[Opening SOURCE INFORMATION section]

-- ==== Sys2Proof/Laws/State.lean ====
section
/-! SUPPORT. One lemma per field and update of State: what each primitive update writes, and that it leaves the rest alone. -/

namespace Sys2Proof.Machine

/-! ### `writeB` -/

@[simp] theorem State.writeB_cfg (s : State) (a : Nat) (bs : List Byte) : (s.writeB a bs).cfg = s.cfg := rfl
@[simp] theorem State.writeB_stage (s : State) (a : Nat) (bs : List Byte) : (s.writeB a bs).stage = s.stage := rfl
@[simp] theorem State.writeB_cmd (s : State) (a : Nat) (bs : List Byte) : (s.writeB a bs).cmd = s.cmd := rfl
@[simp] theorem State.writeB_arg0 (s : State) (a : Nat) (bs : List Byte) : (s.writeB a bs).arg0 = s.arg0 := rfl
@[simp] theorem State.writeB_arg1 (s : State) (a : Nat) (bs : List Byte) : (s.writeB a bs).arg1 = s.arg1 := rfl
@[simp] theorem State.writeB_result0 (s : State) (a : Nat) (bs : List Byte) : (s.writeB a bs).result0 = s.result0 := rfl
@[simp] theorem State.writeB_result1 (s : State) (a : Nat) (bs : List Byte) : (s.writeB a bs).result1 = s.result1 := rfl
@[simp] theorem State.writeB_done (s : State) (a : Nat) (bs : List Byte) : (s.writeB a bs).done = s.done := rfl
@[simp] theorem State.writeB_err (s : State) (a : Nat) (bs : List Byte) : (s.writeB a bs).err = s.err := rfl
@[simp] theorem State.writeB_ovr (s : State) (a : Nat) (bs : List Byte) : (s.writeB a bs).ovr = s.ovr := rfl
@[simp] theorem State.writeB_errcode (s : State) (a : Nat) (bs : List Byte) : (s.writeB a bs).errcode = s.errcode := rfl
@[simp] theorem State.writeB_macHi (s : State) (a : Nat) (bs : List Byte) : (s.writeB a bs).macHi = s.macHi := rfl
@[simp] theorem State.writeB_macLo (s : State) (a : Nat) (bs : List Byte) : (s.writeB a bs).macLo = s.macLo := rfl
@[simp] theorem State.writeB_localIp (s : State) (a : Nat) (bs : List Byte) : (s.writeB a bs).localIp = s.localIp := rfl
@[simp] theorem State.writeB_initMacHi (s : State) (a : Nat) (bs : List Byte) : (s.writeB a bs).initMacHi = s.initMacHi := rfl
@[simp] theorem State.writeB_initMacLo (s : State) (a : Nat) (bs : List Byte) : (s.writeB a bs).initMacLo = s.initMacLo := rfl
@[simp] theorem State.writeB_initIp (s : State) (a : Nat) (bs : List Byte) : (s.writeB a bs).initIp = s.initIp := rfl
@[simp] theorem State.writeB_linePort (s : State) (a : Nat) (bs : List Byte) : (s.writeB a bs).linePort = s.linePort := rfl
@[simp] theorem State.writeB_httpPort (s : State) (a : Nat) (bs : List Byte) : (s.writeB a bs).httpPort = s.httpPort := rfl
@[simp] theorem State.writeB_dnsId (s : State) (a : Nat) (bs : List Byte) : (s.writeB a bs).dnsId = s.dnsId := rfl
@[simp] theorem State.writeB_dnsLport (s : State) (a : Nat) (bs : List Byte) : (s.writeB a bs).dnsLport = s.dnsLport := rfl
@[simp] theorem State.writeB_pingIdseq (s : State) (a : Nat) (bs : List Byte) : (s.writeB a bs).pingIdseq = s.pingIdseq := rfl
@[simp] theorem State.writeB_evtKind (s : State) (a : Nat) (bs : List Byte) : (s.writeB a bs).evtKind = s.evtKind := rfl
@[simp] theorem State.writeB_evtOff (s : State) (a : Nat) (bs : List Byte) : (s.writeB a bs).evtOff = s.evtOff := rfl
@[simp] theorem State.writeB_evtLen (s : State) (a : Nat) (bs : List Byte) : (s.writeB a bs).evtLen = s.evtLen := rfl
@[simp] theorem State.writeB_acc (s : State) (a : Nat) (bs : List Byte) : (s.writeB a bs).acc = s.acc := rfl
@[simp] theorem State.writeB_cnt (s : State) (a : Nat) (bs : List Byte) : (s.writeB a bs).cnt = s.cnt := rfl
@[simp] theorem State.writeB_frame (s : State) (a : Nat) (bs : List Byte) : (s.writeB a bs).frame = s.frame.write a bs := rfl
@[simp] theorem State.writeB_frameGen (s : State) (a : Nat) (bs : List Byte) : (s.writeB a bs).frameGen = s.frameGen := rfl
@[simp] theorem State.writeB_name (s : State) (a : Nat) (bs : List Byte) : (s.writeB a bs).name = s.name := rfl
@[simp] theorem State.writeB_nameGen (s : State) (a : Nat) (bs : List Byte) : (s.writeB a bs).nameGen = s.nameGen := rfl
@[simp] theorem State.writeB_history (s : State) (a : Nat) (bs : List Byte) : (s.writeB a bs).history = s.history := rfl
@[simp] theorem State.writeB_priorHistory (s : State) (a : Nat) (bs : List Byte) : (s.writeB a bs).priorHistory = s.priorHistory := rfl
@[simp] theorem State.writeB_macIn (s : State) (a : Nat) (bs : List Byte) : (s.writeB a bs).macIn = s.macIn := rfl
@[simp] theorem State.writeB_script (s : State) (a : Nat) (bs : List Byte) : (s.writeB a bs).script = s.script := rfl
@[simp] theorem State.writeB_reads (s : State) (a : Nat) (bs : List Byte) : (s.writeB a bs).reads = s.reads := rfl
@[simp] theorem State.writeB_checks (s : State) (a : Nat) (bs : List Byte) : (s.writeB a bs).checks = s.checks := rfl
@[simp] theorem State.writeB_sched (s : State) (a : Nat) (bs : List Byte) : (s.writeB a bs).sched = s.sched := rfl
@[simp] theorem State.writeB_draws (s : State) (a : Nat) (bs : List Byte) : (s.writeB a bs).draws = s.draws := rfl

[Closing SOURCE INFORMATION section]
[Opening SOURCE INFORMATION section]

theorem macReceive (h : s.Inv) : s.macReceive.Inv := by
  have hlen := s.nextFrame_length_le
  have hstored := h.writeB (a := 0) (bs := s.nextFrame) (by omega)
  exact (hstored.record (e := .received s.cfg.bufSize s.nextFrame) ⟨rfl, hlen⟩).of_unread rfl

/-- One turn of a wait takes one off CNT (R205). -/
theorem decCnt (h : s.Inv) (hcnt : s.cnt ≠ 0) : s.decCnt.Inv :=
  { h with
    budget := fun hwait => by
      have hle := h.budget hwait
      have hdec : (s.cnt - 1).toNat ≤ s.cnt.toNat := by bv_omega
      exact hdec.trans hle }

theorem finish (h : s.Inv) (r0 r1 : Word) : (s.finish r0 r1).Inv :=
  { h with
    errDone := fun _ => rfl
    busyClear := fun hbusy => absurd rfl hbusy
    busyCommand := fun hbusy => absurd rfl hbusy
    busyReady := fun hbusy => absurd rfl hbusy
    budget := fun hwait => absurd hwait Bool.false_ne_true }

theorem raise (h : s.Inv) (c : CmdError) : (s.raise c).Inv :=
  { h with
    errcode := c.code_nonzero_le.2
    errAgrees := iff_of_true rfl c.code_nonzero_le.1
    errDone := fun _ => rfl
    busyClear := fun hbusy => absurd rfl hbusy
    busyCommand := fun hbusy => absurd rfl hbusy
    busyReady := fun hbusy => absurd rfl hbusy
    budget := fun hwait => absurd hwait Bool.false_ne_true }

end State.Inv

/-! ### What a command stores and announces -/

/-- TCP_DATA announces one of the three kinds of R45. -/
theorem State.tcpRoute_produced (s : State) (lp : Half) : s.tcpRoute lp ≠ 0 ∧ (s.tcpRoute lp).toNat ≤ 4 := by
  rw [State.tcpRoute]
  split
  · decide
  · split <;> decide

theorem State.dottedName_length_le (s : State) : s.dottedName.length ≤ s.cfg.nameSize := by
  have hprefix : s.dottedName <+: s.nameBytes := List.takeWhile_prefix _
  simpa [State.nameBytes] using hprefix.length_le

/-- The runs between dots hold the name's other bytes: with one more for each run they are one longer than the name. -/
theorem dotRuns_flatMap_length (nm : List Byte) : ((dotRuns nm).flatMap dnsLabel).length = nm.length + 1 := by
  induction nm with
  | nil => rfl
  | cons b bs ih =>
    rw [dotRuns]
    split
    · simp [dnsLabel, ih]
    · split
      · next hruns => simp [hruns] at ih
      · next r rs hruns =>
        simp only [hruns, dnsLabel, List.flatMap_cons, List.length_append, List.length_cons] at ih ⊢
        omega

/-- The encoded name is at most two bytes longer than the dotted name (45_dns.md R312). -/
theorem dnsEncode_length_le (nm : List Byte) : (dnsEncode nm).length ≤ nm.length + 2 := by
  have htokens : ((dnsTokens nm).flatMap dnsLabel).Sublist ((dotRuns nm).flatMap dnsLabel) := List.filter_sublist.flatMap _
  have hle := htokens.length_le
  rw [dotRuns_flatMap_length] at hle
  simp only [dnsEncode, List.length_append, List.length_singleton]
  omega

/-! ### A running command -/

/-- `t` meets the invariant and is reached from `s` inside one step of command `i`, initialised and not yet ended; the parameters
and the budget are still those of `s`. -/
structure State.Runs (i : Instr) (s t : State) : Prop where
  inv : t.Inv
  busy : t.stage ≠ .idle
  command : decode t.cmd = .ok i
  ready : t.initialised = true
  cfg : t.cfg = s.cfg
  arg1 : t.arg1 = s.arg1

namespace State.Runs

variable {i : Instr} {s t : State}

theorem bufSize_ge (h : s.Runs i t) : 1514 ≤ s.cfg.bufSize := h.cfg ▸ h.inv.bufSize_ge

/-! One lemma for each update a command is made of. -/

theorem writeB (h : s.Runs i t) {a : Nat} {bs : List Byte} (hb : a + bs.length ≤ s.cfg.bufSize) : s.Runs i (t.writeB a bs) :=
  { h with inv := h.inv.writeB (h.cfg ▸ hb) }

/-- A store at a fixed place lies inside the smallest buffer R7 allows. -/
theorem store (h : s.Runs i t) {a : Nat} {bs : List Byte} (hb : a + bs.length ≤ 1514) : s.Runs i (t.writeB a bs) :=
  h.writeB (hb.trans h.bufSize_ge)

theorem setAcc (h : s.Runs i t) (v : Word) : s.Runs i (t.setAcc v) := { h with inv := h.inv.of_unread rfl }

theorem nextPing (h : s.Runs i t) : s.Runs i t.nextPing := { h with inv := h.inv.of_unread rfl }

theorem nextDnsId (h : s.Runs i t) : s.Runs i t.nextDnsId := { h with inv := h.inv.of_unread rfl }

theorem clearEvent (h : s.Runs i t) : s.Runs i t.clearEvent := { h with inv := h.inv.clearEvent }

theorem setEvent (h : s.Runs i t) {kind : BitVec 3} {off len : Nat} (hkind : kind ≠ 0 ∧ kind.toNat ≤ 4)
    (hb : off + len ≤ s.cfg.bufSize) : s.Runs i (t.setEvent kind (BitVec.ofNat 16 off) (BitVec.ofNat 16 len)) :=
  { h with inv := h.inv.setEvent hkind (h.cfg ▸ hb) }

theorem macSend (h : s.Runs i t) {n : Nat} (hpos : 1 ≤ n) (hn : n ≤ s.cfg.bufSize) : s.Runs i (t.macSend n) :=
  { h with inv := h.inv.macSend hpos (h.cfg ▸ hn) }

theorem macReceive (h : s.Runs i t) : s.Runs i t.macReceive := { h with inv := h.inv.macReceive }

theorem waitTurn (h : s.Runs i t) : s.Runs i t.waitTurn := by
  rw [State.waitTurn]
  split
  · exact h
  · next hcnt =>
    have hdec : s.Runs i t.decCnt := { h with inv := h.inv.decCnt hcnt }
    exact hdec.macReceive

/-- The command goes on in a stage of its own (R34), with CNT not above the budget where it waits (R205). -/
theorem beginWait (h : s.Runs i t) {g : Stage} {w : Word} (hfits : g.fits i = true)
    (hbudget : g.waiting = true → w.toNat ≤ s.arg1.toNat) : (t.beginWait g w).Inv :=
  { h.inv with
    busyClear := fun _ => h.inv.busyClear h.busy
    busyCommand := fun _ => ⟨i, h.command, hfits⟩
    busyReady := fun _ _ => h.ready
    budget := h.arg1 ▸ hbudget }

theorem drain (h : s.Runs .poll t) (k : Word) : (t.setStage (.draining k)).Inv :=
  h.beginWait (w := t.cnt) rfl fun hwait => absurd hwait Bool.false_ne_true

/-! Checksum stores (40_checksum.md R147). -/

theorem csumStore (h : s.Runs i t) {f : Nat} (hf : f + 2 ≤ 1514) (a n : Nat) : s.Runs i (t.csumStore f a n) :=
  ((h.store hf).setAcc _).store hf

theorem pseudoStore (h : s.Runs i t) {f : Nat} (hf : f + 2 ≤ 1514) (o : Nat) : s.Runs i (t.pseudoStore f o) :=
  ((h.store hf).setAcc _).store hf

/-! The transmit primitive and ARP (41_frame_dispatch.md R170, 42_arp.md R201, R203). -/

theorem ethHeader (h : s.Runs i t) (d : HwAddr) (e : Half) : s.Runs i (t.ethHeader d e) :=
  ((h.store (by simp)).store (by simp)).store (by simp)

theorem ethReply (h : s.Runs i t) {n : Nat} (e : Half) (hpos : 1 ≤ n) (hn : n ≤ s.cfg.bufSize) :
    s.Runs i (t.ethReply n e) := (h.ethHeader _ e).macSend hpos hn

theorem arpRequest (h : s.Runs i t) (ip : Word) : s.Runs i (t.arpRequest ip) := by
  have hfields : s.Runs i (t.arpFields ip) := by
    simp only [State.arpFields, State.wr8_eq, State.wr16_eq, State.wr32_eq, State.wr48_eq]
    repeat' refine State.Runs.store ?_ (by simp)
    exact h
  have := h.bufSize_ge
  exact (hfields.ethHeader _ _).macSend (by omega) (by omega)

[Closing SOURCE INFORMATION section]

Go line by line through the data, copying each one that contains the word "macSend".

theorem macSend (h : s.Runs i t) {n : Nat} (hpos : 1 ≤ n) (hn : n ≤ s.cfg.bufSize) : s.Runs i (t.macSend n) :=
  { h with inv := h.inv.macSend hpos (h.cfg ▸ hn) }
    s.Runs i (t.ethReply n e) := (h.ethHeader _ e).macSend hpos hn
  exact (hfields.ethHeader _ _).macSend (by omega) (by omega)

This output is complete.